Task prompt »
For the entries below, print exactly the lines between the line holding "def sectionOf (ss" and the line holding "readOnly := f", inclusive, and nothing else.

Data excerpts »
☆ ☆ ☆
-- ==== Sys2Proof/Machine/Tpf.lean ====
section
/-! DEFINITION. Reading a TPF module (R217 to R257): header, sections, entries and operation records, with the failures the
reading itself meets, and the refusal record (R280). -/

namespace Sys2Proof.Machine

/-- A refusal (R280): every field at "none" unless a check names it. -/
structure Refuse where
  code      : Nat
  stage     : Nat := 4
  resource  : Nat := 0
  step      : Nat := 0xFFFFFFFF
  op        : Nat := 0xFFFFFFFF
  tensor    : Nat := 0xFFFF
  sec       : Nat := 0
  entry     : Nat := 0xFFFFFFFF
  field     : Nat := 0xFFFF
  die       : Nat := 0xFF
  unit      : Nat := 0
  required  : Nat := 0
  available : Nat := 0
  deriving DecidableEq, Repr

/-- The ten words of a refusal record (R280). -/
def Refuse.words (r : Refuse) : List W32 :=
  [BitVec.ofNat 32 (r.code + 65536 * r.stage + 16777216 * r.resource), BitVec.ofNat 32 r.step, BitVec.ofNat 32 r.op,
   BitVec.ofNat 32 (r.tensor + 65536 * r.sec), BitVec.ofNat 32 r.entry,
   BitVec.ofNat 32 (r.field % 65536 + 65536 * r.die + 16777216 * r.unit),
   BitVec.ofNat 32 r.required, BitVec.ofNat 32 (r.required / 4294967296),
   BitVec.ofNat 32 r.available, BitVec.ofNat 32 (r.available / 4294967296)]

/-- The order among the failures of one check (R264): step, then operation, then tensor, each before none. -/
def Refuse.before (a b : Refuse) : Bool :=
  a.step < b.step || (a.step == b.step && (a.op < b.op || (a.op == b.op && a.tensor < b.tensor)))

/-- The first failure of one check (R264); of equal ones, the one found first. -/
def firstFailure : List Refuse → Option Refuse
  | [] => none
  | r :: t => match firstFailure t with
    | none => some r
    | some s => if s.before r then some s else some r

/-! ### Header and sections (R217 to R222) -/

/-- Consecutive groups of `n` words; a short last group is left out. -/
def groupsFrom (n : Nat) : Nat → List W32 → List (List W32)
  | 0, _ => []
  | k + 1, l => if n = 0 || l.length < n then [] else l.take n :: groupsFrom n k (l.drop n)

/-- The byte offset of the first non-zero reserved field among (word, low bit, width) (R222). -/
def reservedAt (ws : List W32) (l : List (Nat × Nat × Nat)) : Option Nat :=
  (l.find? fun r => bitsOf (wordAt ws r.1) r.2.1 r.2.2 != 0).map fun r => 4 * r.1 + r.2.1 / 8

/-- Byte `i` of a word list. -/
def byteAt (ws : List W32) (i : Nat) : Nat := bitsOf (wordAt ws (i / 4)) (8 * (i % 4)) 8

/-- Stage 1 (R217, R264): magic, body_len with the module's size, 64 MiB, level. -/
def headerCheck (ws : List W32) (size : Nat) : Option Refuse :=
  let bodyLen := wordAt ws 2
  let isSigned := bitOf (wordAt ws 3) 0
  let sigLen := wordAt ws (bodyLen / 4 + 1)
  let r (code field : Nat) : Option Refuse := some { code := code, stage := 1, field := field }
  if wordAt ws 0 ≠ 0x00465054 then r Code.loadFormat 0
  else if bodyLen % 8 ≠ 0 || bodyLen < 16 then r Code.loadFormat 8
  else if !isSigned && bodyLen ≠ size then r Code.loadFormat 8
  else if isSigned && (size < bodyLen + 8 || bodyLen + 8 + 8 * ceilDiv sigLen 8 ≠ size ||
      bitsOf (wordAt ws (bodyLen / 4)) 0 16 ≠ 0x7FFF) then r Code.loadFormat 8
  else if size > 67108864 then r Code.loadFormat 8
  else if bitsOf (wordAt ws 1) 0 8 ≠ 1 && bitsOf (wordAt ws 1) 0 8 ≠ 2 then r Code.loadLevelUnsupported 4
  else none

/-- A section of the body: its tag, its body's length in bytes, its body's words. -/
structure TpfSection where
  tag  : Nat
  len  : Nat
  body : List W32
  deriving DecidableEq, Repr

/-- The sections from the words after the header (R218, R219), with what is out of form. -/
def readSections : Nat → Nat → List W32 → List TpfSection × List Refuse
  | 0, _, _ => ([], [])
  | fuel + 1, last, ws =>
    if ws.isEmpty then ([], [])
    else
      let tag := bitsOf (wordAt ws 0) 0 16
      let len := wordAt ws 1
      let n := 2 * ceilDiv len 8
      let rest := ws.drop 2
      if ws.length < 2 || rest.length < n then ([], [{ code := Code.loadFormat, sec := tag, field := 4 }])
      else
        let body := rest.take n
        let bad : List Refuse :=
          (if bitsOf (wordAt ws 0) 16 16 ≠ 0 then [{ code := Code.loadFormat, sec := tag, field := 2 }] else []) ++
          (if (List.range (4 * n - len)).any (fun i => byteAt body (len + i) != 0)
            then [{ code := Code.loadFormat, sec := tag, field := 8 + len }] else []) ++
          (if tag ≤ last || (tag < 0x8000 && 0x000B < tag) then [{ code := Code.loadFormat, sec := tag, field := 0 }]
            else [])
        let (ss, rs) := readSections fuel (max last tag) (rest.drop n)
        ({ tag := tag, len := len, body := body } :: ss, bad ++ rs)

/-- The first section with a tag. -/
def sectionOf (ss : List TpfSection) (tag : Nat) : Option TpfSection := ss.find? (·.tag == tag)

/-- The words of a section's body, without padding; none of an absent one. -/
def sectionWords (ss : List TpfSection) (tag : Nat) : List W32 :=
  match sectionOf ss tag with
  | none => []
  | some s => s.body.take (s.len / 4)

/-- The entries of a fixed-entry section and its failures: the entry size (R218) and reserved fields (R222).
`names` says whether an entry is a tensor (1), a step (2) or neither. -/
def fixedEntries (ss : List TpfSection) (tag words names : Nat) (reserved : List (Nat × Nat × Nat)) :
    List (List W32) × List Refuse :=
  match sectionOf ss tag with
  | none => ([], [])
  | some s =>
    let es := groupsFrom words (s.len / 4) (s.body.take (s.len / 4))
    (es, (if s.len % (4 * words) ≠ 0 then [{ code := Code.loadFormat, sec := tag, field := 4 }] else []) ++
      es.zipIdx.filterMap fun e => (reservedAt e.1 reserved).map fun f =>
        { code := Code.loadFormat, sec := tag, entry := e.2, field := f
          tensor := if names = 1 then e.2 else 0xFFFF, step := if names = 2 then e.2 else 0xFFFFFFFF })

/-! ### Entries -/

/-- A TENSORS entry (R224), its extents from DIMS. -/
def readTensor (dims : List W32) (w : List W32) : TensorDecl :=
  let f (i lo n : Nat) := bitsOf (wordAt w i) lo n
  let rank := f 0 4 4
  let at' := wordAt w 1
  { format := f 0 0 4, rank := rank, blockAxis := f 0 8 3, tierHint := f 0 12 2, domain := f 0 14 4
    readOnly := f 0 18 1 == 1, hostWrite := f 0 19 1 == 1, hostRead := f 0 20 1 == 1
    dimsIndex := at', scaleIndex := f 2 0 16
    dims := if 1 ≤ rank && rank ≤ 8 && at' + rank ≤ dims.length then ((dims.drop at').take rank).map BitVec.toNat
            else [] }

/-- The SCALES records (R227) in order of appearance. -/
def readScales : Nat → Nat → List W32 → List ScaleRec × List Refuse
  | 0, _, _ => ([], [])
  | fuel + 1, k, ws =>
    if ws.isEmpty then ([], [])
    else
      let f (lo n : Nat) := bitsOf (wordAt ws 0) lo n
      let count := f 16 11
      let n := ceilDiv count 4
      if ws.length < 2 + n then ([], [{ code := Code.loadFormat, sec := 4, entry := k, field := 2 }])
      else
        let seeds := ws.drop 2
        let bad : List Refuse :=
          (if f 27 5 ≠ 0 then [{ code := Code.loadFormat, sec := 4, entry := k, field := 3 }] else []) ++
          (if (List.range (4 * n - count)).any (fun i => byteAt seeds (count + i) != 0)
            then [{ code := Code.loadFormat, sec := 4, entry := k, field := 8 + count }] else [])
        let r : ScaleRec :=
          { policy := f 0 2, histLen := f 2 10 + 1, margin := f 12 4, coarse := ws.getD 1 0
            seed := (List.range count).map (byteAt seeds), rawHist := f 2 10, rawSeeds := count }
        let (rs, es) := readScales fuel (k + 1) (ws.drop (2 + n))
        (r :: rs, bad ++ es)

/-- A STREAMS entry (R228). -/
def readStream (w : List W32) : StreamDecl :=
  { identity := wordAt w 0, isOpen := bitOf (wordAt w 1) 0, seed := dwordAt w 2 }

/-- A STEPS entry (R231). -/
def readStep (w : List W32) : StepDecl :=
  { firstOp := wordAt w 0, opCount := wordAt w 1, span := bitsOf (wordAt w 2) 0 4 + 1
    regionCount := bitsOf (wordAt w 2) 8 8, firstRegion := wordAt w 3 }

/-- An INTENTS entry (R257). -/
def readIntent (w : List W32) : Intent :=
  { tensor := bitsOf (wordAt w 0) 0 16, tier := bitsOf (wordAt w 0) 16 2, first := wordAt w 1, last := wordAt w 2 }

/-- The operation records (R234). -/
def readOps : Nat → Nat → List W32 → List OpRec × List Refuse
  | 0, _, _ => ([], [])
  | fuel + 1, k, ws =>
    if ws.isEmpty then ([], [])
    else
      let len := bitsOf (wordAt ws 0) 16 8
      let deps := bitsOf (wordAt ws 0) 24 4
      if len < 3 + deps || ws.length < len then ([], [{ code := Code.loadFormat, sec := 9, entry := k, field := 2 }])
      else
        let rec' := ws.take len
        let o : OpRec :=
          { opcode := bitsOf (wordAt ws 0) 0 16, conv := rec'.getD 1 0, out := bitsOf (wordAt ws 2) 0 16
            mask := bitsOf (wordAt ws 2) 16 16, words := (rec'.drop 3).take (len - 3 - deps)
            deps := (rec'.drop (len - deps)).map BitVec.toNat }
        let bad : List Refuse :=
          if bitsOf (wordAt ws 0) 28 4 ≠ 0 then [{ code := Code.loadFormat, sec := 9, entry := k, field := 3 }] else []
        let (os, es) := readOps fuel (k + 1) (ws.drop len)
        (o :: os, bad ++ es)

/-- A record-level failure is named by its step and local index (R264), where a step holds the record. -/
def nameRecord (steps : List StepDecl) (r : Refuse) : Refuse :=
  if r.sec = 9 && r.entry ≠ 0xFFFFFFFF then
    match steps.zipIdx.find? fun s => s.1.firstOp ≤ r.entry && r.entry < s.1.firstOp + s.1.opCount with
    | some s => { r with step := s.2, op := r.entry - s.1.firstOp }
    | none => r
  else r

/-- The steps cover OPS in step order, each record in one step (R231). -/
def coverSteps : Nat → Nat → List StepDecl → List Refuse
  | next, total, [] => if next < total then [{ code := Code.loadFormat, sec := 9, entry := next, field := 0 }] else []
  | _, total, s :: t =>
    coverSteps (s.firstOp + s.opCount) total t

/-- Failures of the STEPS entries (R231): coverage, counts, region references. -/
def stepFailures (regions total : Nat) : Nat → Nat → List StepDecl → List Refuse
  | _, _, [] => []
  | k, next, s :: t =>
    let f (field : Nat) : Refuse := { code := Code.loadFormat, sec := 7, entry := k, step := k, field := field }
    (if s.firstOp ≠ next then [f 0] else []) ++
    (if s.opCount = 0 || s.opCount > 65536 || s.firstOp + s.opCount > total then [f 4] else []) ++
    (if s.firstRegion + s.regionCount > regions then [f 12] else []) ++
    stepFailures regions total (k + 1) (s.firstOp + s.opCount) t

/-- Signature entries: public key and signature (R221). -/
def readSignatures (bs : List Byte) : Nat → List (List Byte × List Byte)
  | 0 => []
  | n + 1 => (bs.take 32, (bs.drop 32).take 64) :: readSignatures (bs.drop 96) n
☆ ☆ ☆
Result of the task »
def sectionOf (ss : List TpfSection) (tag : Nat) : Option TpfSection := ss.find? (·.tag == tag)

/-- The words of a section's body, without padding; none of an absent one. -/
def sectionWords (ss : List TpfSection) (tag : Nat) : List W32 :=
  match sectionOf ss tag with
  | none => []
  | some s => s.body.take (s.len / 4)

/-- The entries of a fixed-entry section and its failures: the entry size (R218) and reserved fields (R222).
`names` says whether an entry is a tensor (1), a step (2) or neither. -/
def fixedEntries (ss : List TpfSection) (tag words names : Nat) (reserved : List (Nat × Nat × Nat)) :
    List (List W32) × List Refuse :=
  match sectionOf ss tag with
  | none => ([], [])
  | some s =>
    let es := groupsFrom words (s.len / 4) (s.body.take (s.len / 4))
    (es, (if s.len % (4 * words) ≠ 0 then [{ code := Code.loadFormat, sec := tag, field := 4 }] else []) ++
      es.zipIdx.filterMap fun e => (reservedAt e.1 reserved).map fun f =>
        { code := Code.loadFormat, sec := tag, entry := e.2, field := f
          tensor := if names = 1 then e.2 else 0xFFFF, step := if names = 2 then e.2 else 0xFFFFFFFF })

/-! ### Entries -/

/-- A TENSORS entry (R224), its extents from DIMS. -/
def readTensor (dims : List W32) (w : List W32) : TensorDecl :=
  let f (i lo n : Nat) := bitsOf (wordAt w i) lo n
  let rank := f 0 4 4
  let at' := wordAt w 1
  { format := f 0 0 4, rank := rank, blockAxis := f 0 8 3, tierHint := f 0 12 2, domain := f 0 14 4
    readOnly := f 0 18 1 == 1, hostWrite := f 0 19 1 == 1, hostRead := f 0 20 1 == 1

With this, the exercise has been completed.